Светлый фон

— Да, теперь вижу. Но это я из-за вас вижу, — Рэд коротко глянул на Ита. — Слушай, вот скажи мне честно, для чего вы сейчас затеяли эту игру с ним? Для кого эти прятки?

— Про игру ты верно подметил, — кивнул Ит. — Это действительно игра, и не более того. Придуриваемся. Действуем не всерьез. Потому что всерьез… оно иначе. Совсем иначе, Рэд. Сейчас — и мы у него как на ладони, и он не собирается даже отыгрывать в полную силу. Но… играем же. Помнишь, он сказал, что дальше всё будет честно? И сейчас мы притворяемся, что всё честно. И он, и мы. Мы — потому что над нами «Альтея», способная здесь здорово напакостить, он — потому что в любой момент он может положить и «Альтею», и нас, скопом, не разбираясь.
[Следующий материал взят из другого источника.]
-- ==== Sys2Proof/Laws/State.lean ====
section
/-! SUPPORT. What each named update of the state gives for each field: one rewriting law per field per update. -/

namespace Sys2Proof.Machine

/-! ### setTask, modTask -/

@[simp] theorem setTask_agenda (s : State) (k : Nat × Nat) (x : Task) : (setTask s k x).agenda = s.agenda := rfl
@[simp] theorem modTask_agenda (s : State) (k : Nat × Nat) (g : Task → Task) : (modTask s k g).agenda = s.agenda := rfl
@[simp] theorem setTask_free (s : State) (k : Nat × Nat) (x : Task) : (setTask s k x).free = s.free := rfl
@[simp] theorem modTask_free (s : State) (k : Nat × Nat) (g : Task → Task) : (modTask s k g).free = s.free := rfl
@[simp] theorem setTask_focus (s : State) (k : Nat × Nat) (x : Task) : (setTask s k x).focus = s.focus := rfl
@[simp] theorem modTask_focus (s : State) (k : Nat × Nat) (g : Task → Task) : (modTask s k g).focus = s.focus := rfl
@[simp] theorem setTask_args (s : State) (k : Nat × Nat) (x : Task) : (setTask s k x).args = s.args := rfl
@[simp] theorem modTask_args (s : State) (k : Nat × Nat) (g : Task → Task) : (modTask s k g).args = s.args := rfl
@[simp] theorem setTask_pkg (s : State) (k : Nat × Nat) (x : Task) : (setTask s k x).pkg = s.pkg := rfl
@[simp] theorem modTask_pkg (s : State) (k : Nat × Nat) (g : Task → Task) : (modTask s k g).pkg = s.pkg := rfl
@[simp] theorem setTask_phys (s : State) (k : Nat × Nat) (x : Task) : (setTask s k x).phys = s.phys := rfl
@[simp] theorem modTask_phys (s : State) (k : Nat × Nat) (g : Task → Task) : (modTask s k g).phys = s.phys := rfl
@[simp] theorem setTask_outbound (s : State) (k : Nat × Nat) (x : Task) : (setTask s k x).outbound = s.outbound := rfl
@[simp] theorem modTask_outbound (s : State) (k : Nat × Nat) (g : Task → Task) : (modTask s k g).outbound = s.outbound := rfl
@[simp] theorem setTask_contexts (s : State) (k : Nat × Nat) (x : Task) : (setTask s k x).contexts = s.contexts := rfl
@[simp] theorem modTask_contexts (s : State) (k : Nat × Nat) (g : Task → Task) : (modTask s k g).contexts = s.contexts := rfl
@[simp] theorem setTask_instances (s : State) (k : Nat × Nat) (x : Task) : (setTask s k x).instances = s.instances := rfl
@[simp] theorem modTask_instances (s : State) (k : Nat × Nat) (g : Task → Task) : (modTask s k g).instances = s.instances := rfl
@[simp] theorem setTask_pages (s : State) (k : Nat × Nat) (x : Task) : (setTask s k x).pages = s.pages := rfl
@[simp] theorem modTask_pages (s : State) (k : Nat × Nat) (g : Task → Task) : (modTask s k g).pages = s.pages := rfl
@[simp] theorem setTask_cells (s : State) (k : Nat × Nat) (x : Task) : (setTask s k x).cells = s.cells := rfl
@[simp] theorem modTask_cells (s : State) (k : Nat × Nat) (g : Task → Task) : (modTask s k g).cells = s.cells := rfl
@[simp] theorem setTask_tasks (s : State) (k : Nat × Nat) (x : Task) : (setTask s k x).tasks = tput s.tasks k x := rfl
@[simp] theorem modTask_tasks (s : State) (k : Nat × Nat) (g : Task → Task) : (modTask s k g).tasks = tmod s.tasks k g := rfl
@[simp] theorem setTask_arcs (s : State) (k : Nat × Nat) (x : Task) : (setTask s k x).arcs = s.arcs := rfl
@[simp] theorem modTask_arcs (s : State) (k : Nat × Nat) (g : Task → Task) : (modTask s k g).arcs = s.arcs := rfl
@[simp] theorem setTask_banks (s : State) (k : Nat × Nat) (x : Task) : (setTask s k x).banks = s.banks := rfl
@[simp] theorem modTask_banks (s : State) (k : Nat × Nat) (g : Task → Task) : (modTask s k g).banks = s.banks := rfl
@[simp] theorem setTask_chains (s : State) (k : Nat × Nat) (x : Task) : (setTask s k x).chains = s.chains := rfl
@[simp] theorem modTask_chains (s : State) (k : Nat × Nat) (g : Task → Task) : (modTask s k g).chains = s.chains := rfl
@[simp] theorem setTask_xlates (s : State) (k : Nat × Nat) (x : Task) : (setTask s k x).xlates = s.xlates := rfl
@[simp] theorem modTask_xlates (s : State) (k : Nat × Nat) (g : Task → Task) : (modTask s k g).xlates = s.xlates := rfl
@[simp] theorem setTask_rangeHeld (s : State) (k : Nat × Nat) (x : Task) : (setTask s k x).rangeHeld = s.rangeHeld := rfl
@[simp] theorem modTask_rangeHeld (s : State) (k : Nat × Nat) (g : Task → Task) : (modTask s k g).rangeHeld = s.rangeHeld := rfl
@[simp] theorem setTask_invalidation (s : State) (k : Nat × Nat) (x : Task) : (setTask s k x).invalidation = s.invalidation := rfl
@[simp] theorem modTask_invalidation (s : State) (k : Nat × Nat) (g : Task → Task) : (modTask s k g).invalidation = s.invalidation := rfl
@[simp] theorem setTask_spawns (s : State) (k : Nat × Nat) (x : Task) : (setTask s k x).spawns = s.spawns := rfl
@[simp] theorem modTask_spawns (s : State) (k : Nat × Nat) (g : Task → Task) : (modTask s k g).spawns = s.spawns := rfl
@[simp] theorem setTask_freezes (s : State) (k : Nat × Nat) (x : Task) : (setTask s k x).freezes = s.freezes := rfl
@[simp] theorem modTask_freezes (s : State) (k : Nat × Nat) (g : Task → Task) : (modTask s k g).freezes = s.freezes := rfl
@[simp] theorem setTask_collective (s : State) (k : Nat × Nat) (x : Task) : (setTask s k x).collective = s.collective := rfl
@[simp] theorem modTask_collective (s : State) (k : Nat × Nat) (g : Task → Task) : (modTask s k g).collective = s.collective := rfl

/-! ### setCell, modCell -/

@[simp] theorem setCell_agenda (s : State) (k : Nat) (x : Cell) : (setCell s k x).agenda = s.agenda := rfl
@[simp] theorem modCell_agenda (s : State) (k : Nat) (g : Cell → Cell) : (modCell s k g).agenda = s.agenda := rfl
@[simp] theorem setCell_free (s : State) (k : Nat) (x : Cell) : (setCell s k x).free = s.free := rfl
@[simp] theorem modCell_free (s : State) (k : Nat) (g : Cell → Cell) : (modCell s k g).free = s.free := rfl
@[simp] theorem setCell_focus (s : State) (k : Nat) (x : Cell) : (setCell s k x).focus = s.focus := rfl
@[simp] theorem modCell_focus (s : State) (k : Nat) (g : Cell → Cell) : (modCell s k g).focus = s.focus := rfl
@[simp] theorem setCell_args (s : State) (k : Nat) (x : Cell) : (setCell s k x).args = s.args := rfl
@[simp] theorem modCell_args (s : State) (k : Nat) (g : Cell → Cell) : (modCell s k g).args = s.args := rfl
@[simp] theorem setCell_pkg (s : State) (k : Nat) (x : Cell) : (setCell s k x).pkg = s.pkg := rfl
@[simp] theorem modCell_pkg (s : State) (k : Nat) (g : Cell → Cell) : (modCell s k g).pkg = s.pkg := rfl
@[simp] theorem setCell_phys (s : State) (k : Nat) (x : Cell) : (setCell s k x).phys = s.phys := rfl
@[simp] theorem modCell_phys (s : State) (k : Nat) (g : Cell → Cell) : (modCell s k g).phys = s.phys := rfl
@[simp] theorem setCell_outbound (s : State) (k : Nat) (x : Cell) : (setCell s k x).outbound = s.outbound := rfl
@[simp] theorem modCell_outbound (s : State) (k : Nat) (g : Cell → Cell) : (modCell s k g).outbound = s.outbound := rfl
@[simp] theorem setCell_contexts (s : State) (k : Nat) (x : Cell) : (setCell s k x).contexts = s.contexts := rfl
@[simp] theorem modCell_contexts (s : State) (k : Nat) (g : Cell → Cell) : (modCell s k g).contexts = s.contexts := rfl
@[simp] theorem setCell_instances (s : State) (k : Nat) (x : Cell) : (setCell s k x).instances = s.instances := rfl
@[simp] theorem modCell_instances (s : State) (k : Nat) (g : Cell → Cell) : (modCell s k g).instances = s.instances := rfl
@[simp] theorem setCell_pages (s : State) (k : Nat) (x : Cell) : (setCell s k x).pages = s.pages := rfl
@[simp] theorem modCell_pages (s : State) (k : Nat) (g : Cell → Cell) : (modCell s k g).pages = s.pages := rfl
@[simp] theorem setCell_cells (s : State) (k : Nat) (x : Cell) : (setCell s k x).cells = tput s.cells k x := rfl
@[simp] theorem modCell_cells (s : State) (k : Nat) (g : Cell → Cell) : (modCell s k g).cells = tmod s.cells k g := rfl
@[simp] theorem setCell_tasks (s : State) (k : Nat) (x : Cell) : (setCell s k x).tasks = s.tasks := rfl
@[simp] theorem modCell_tasks (s : State) (k : Nat) (g : Cell → Cell) : (modCell s k g).tasks = s.tasks := rfl
@[simp] theorem setCell_arcs (s : State) (k : Nat) (x : Cell) : (setCell s k x).arcs = s.arcs := rfl
@[simp] theorem modCell_arcs (s : State) (k : Nat) (g : Cell → Cell) : (modCell s k g).arcs = s.arcs := rfl
@[simp] theorem setCell_banks (s : State) (k : Nat) (x : Cell) : (setCell s k x).banks = s.banks := rfl
@[simp] theorem modCell_banks (s : State) (k : Nat) (g : Cell → Cell) : (modCell s k g).banks = s.banks := rfl
@[simp] theorem setCell_chains (s : State) (k : Nat) (x : Cell) : (setCell s k x).chains = s.chains := rfl
@[simp] theorem modCell_chains (s : State) (k : Nat) (g : Cell → Cell) : (modCell s k g).chains = s.chains := rfl
@[simp] theorem setCell_xlates (s : State) (k : Nat) (x : Cell) : (setCell s k x).xlates = s.xlates := rfl
@[simp] theorem modCell_xlates (s : State) (k : Nat) (g : Cell → Cell) : (modCell s k g).xlates = s.xlates := rfl
@[simp] theorem setCell_rangeHeld (s : State) (k : Nat) (x : Cell) : (setCell s k x).rangeHeld = s.rangeHeld := rfl
@[simp] theorem modCell_rangeHeld (s : State) (k : Nat) (g : Cell → Cell) : (modCell s k g).rangeHeld = s.rangeHeld := rfl
@[simp] theorem setCell_invalidation (s : State) (k : Nat) (x : Cell) : (setCell s k x).invalidation = s.invalidation := rfl
@[simp] theorem modCell_invalidation (s : State) (k : Nat) (g : Cell → Cell) : (modCell s k g).invalidation = s.invalidation := rfl
@[simp] theorem setCell_spawns (s : State) (k : Nat) (x : Cell) : (setCell s k x).spawns = s.spawns := rfl
@[simp] theorem modCell_spawns (s : State) (k : Nat) (g : Cell → Cell) : (modCell s k g).spawns = s.spawns := rfl
@[simp] theorem setCell_freezes (s : State) (k : Nat) (x : Cell) : (setCell s k x).freezes = s.freezes := rfl
@[simp] theorem modCell_freezes (s : State) (k : Nat) (g : Cell → Cell) : (modCell s k g).freezes = s.freezes := rfl
@[simp] theorem setCell_collective (s : State) (k : Nat) (x : Cell) : (setCell s k x).collective = s.collective := rfl
@[simp] theorem modCell_collective (s : State) (k : Nat) (g : Cell → Cell) : (modCell s k g).collective = s.collective := rfl

/-! ### setPage, modPage -/

@[simp] theorem setPage_agenda (s : State) (k : Nat) (x : Page) : (setPage s k x).agenda = s.agenda := rfl
@[simp] theorem modPage_agenda (s : State) (k : Nat) (g : Page → Page) : (modPage s k g).agenda = s.agenda := rfl
@[simp] theorem setPage_free (s : State) (k : Nat) (x : Page) : (setPage s k x).free = s.free := rfl
@[simp] theorem modPage_free (s : State) (k : Nat) (g : Page → Page) : (modPage s k g).free = s.free := rfl
@[simp] theorem setPage_focus (s : State) (k : Nat) (x : Page) : (setPage s k x).focus = s.focus := rfl
@[simp] theorem modPage_focus (s : State) (k : Nat) (g : Page → Page) : (modPage s k g).focus = s.focus := rfl
@[simp] theorem setPage_args (s : State) (k : Nat) (x : Page) : (setPage s k x).args = s.args := rfl
@[simp] theorem modPage_args (s : State) (k : Nat) (g : Page → Page) : (modPage s k g).args = s.args := rfl
@[simp] theorem setPage_pkg (s : State) (k : Nat) (x : Page) : (setPage s k x).pkg = s.pkg := rfl
@[simp] theorem modPage_pkg (s : State) (k : Nat) (g : Page → Page) : (modPage s k g).pkg = s.pkg := rfl
@[simp] theorem setPage_phys (s : State) (k : Nat) (x : Page) : (setPage s k x).phys = s.phys := rfl
@[simp] theorem modPage_phys (s : State) (k : Nat) (g : Page → Page) : (modPage s k g).phys = s.phys := rfl
@[simp] theorem setPage_outbound (s : State) (k : Nat) (x : Page) : (setPage s k x).outbound = s.outbound := rfl
@[simp] theorem modPage_outbound (s : State) (k : Nat) (g : Page → Page) : (modPage s k g).outbound = s.outbound := rfl
@[simp] theorem setPage_contexts (s : State) (k : Nat) (x : Page) : (setPage s k x).contexts = s.contexts := rfl
@[simp] theorem modPage_contexts (s : State) (k : Nat) (g : Page → Page) : (modPage s k g).contexts = s.contexts := rfl
@[simp] theorem setPage_instances (s : State) (k : Nat) (x : Page) : (setPage s k x).instances = s.instances := rfl
@[simp] theorem modPage_instances (s : State) (k : Nat) (g : Page → Page) : (modPage s k g).instances = s.instances := rfl
@[simp] theorem setPage_pages (s : State) (k : Nat) (x : Page) : (setPage s k x).pages = tput s.pages k x := rfl
@[simp] theorem modPage_pages (s : State) (k : Nat) (g : Page → Page) : (modPage s k g).pages = tmod s.pages k g := rfl
@[simp] theorem setPage_cells (s : State) (k : Nat) (x : Page) : (setPage s k x).cells = s.cells := rfl
@[simp] theorem modPage_cells (s : State) (k : Nat) (g : Page → Page) : (modPage s k g).cells = s.cells := rfl
@[simp] theorem setPage_tasks (s : State) (k : Nat) (x : Page) : (setPage s k x).tasks = s.tasks := rfl
@[simp] theorem modPage_tasks (s : State) (k : Nat) (g : Page → Page) : (modPage s k g).tasks = s.tasks := rfl
@[simp] theorem setPage_arcs (s : State) (k : Nat) (x : Page) : (setPage s k x).arcs = s.arcs := rfl
@[simp] theorem modPage_arcs (s : State) (k : Nat) (g : Page → Page) : (modPage s k g).arcs = s.arcs := rfl
@[simp] theorem setPage_banks (s : State) (k : Nat) (x : Page) : (setPage s k x).banks = s.banks := rfl
@[simp] theorem modPage_banks (s : State) (k : Nat) (g : Page → Page) : (modPage s k g).banks = s.banks := rfl
@[simp] theorem setPage_chains (s : State) (k : Nat) (x : Page) : (setPage s k x).chains = s.chains := rfl
@[simp] theorem modPage_chains (s : State) (k : Nat) (g : Page → Page) : (modPage s k g).chains = s.chains := rfl
@[simp] theorem setPage_xlates (s : State) (k : Nat) (x : Page) : (setPage s k x).xlates = s.xlates := rfl
@[simp] theorem modPage_xlates (s : State) (k : Nat) (g : Page → Page) : (modPage s k g).xlates = s.xlates := rfl
@[simp] theorem setPage_rangeHeld (s : State) (k : Nat) (x : Page) : (setPage s k x).rangeHeld = s.rangeHeld := rfl
@[simp] theorem modPage_rangeHeld (s : State) (k : Nat) (g : Page → Page) : (modPage s k g).rangeHeld = s.rangeHeld := rfl
@[simp] theorem setPage_invalidation (s : State) (k : Nat) (x : Page) : (setPage s k x).invalidation = s.invalidation := rfl
@[simp] theorem modPage_invalidation (s : State) (k : Nat) (g : Page → Page) : (modPage s k g).invalidation = s.invalidation := rfl
@[simp] theorem setPage_spawns (s : State) (k : Nat) (x : Page) : (setPage s k x).spawns = s.spawns := rfl
@[simp] theorem modPage_spawns (s : State) (k : Nat) (g : Page → Page) : (modPage s k g).spawns = s.spawns := rfl
@[simp] theorem setPage_freezes (s : State) (k : Nat) (x : Page) : (setPage s k x).freezes = s.freezes := rfl
@[simp] theorem modPage_freezes (s : State) (k : Nat) (g : Page → Page) : (modPage s k g).freezes = s.freezes := rfl
@[simp] theorem setPage_collective (s : State) (k : Nat) (x : Page) : (setPage s k x).collective = s.collective := rfl
@[simp] theorem modPage_collective (s : State) (k : Nat) (g : Page → Page) : (modPage s k g).collective = s.collective := rfl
— Ему нужно какое-то равновесие, — задумчиво сказал вдруг Рэд. — Тебе так не кажется? Я не знаю ситуации, то есть знаю, но совсем немного, но я вижу странную штуку, Ит. Я долго думал, как объяснить то, что чувствую, и вот что я понял. Он ищет равновесие, и вы в этом равновесии необходимы. Для чего-то. Ведь так?

Ит покивал.

— Верно, — ответил он. — В этом ты прав. Вот только представление о равновесии у нас с ним сильно разнится. И я, хоть убей, по сей день не знаю, кто из нас прав. Он или мы. У него сомнений в своей правоте нет. А вот у меня есть. И у Пятого есть, и у Лина, и даже у Берты оно есть. Он уверен, что непогрешим, он выстроил сложнейшую математическую конструкцию, он сам себе доказал свою правоту, причем такими способами, что даже говорить сейчас про это не хочется, и… и временами мне кажется, что в его выкладках есть нечто глубинное и рациональное. Но и в наших тоже оно есть! Однако, главная проблема, она в другом.

— И в чем же? — с интересом спросил Рэд.

— Он знает, к чему хочет прийти. А мы — нет. Если мы чего и хотели от своих изысканий, так это только то слово, которое сейчас написано у тебя на парусах, — Ит вздохнул. — Именно это мы искали. Причем, как я понимаю, всё жизнь мы это делали. Вот только… — Ит осекся.

— Что? — нахмурился Рэд.

— Только не бывает свободы от самих себя. Если ты что-то или кого-то любишь, то это уже не свобода. Я был свободен один-единственный раз в своей жизни, по-настоящему, и я бы не хотел повторения, Рэд. Абсолютная свобода ровна абсолютной боли. От потери. Потери всего и вся. Ладно, хватит об этом. В общем, примем как данность то, что сейчас мы с ним играем, а он с нами. Хорошо? — Рэд кивнул. — А теперь пойдем, погладим движок лишний раз, и ляжем спать. Берег увидим уже утром, да?

— Угу, — задумчиво кивнул Рэд. — Утром, верно. А на счет свободы… знаешь, что самое скверное, Ит?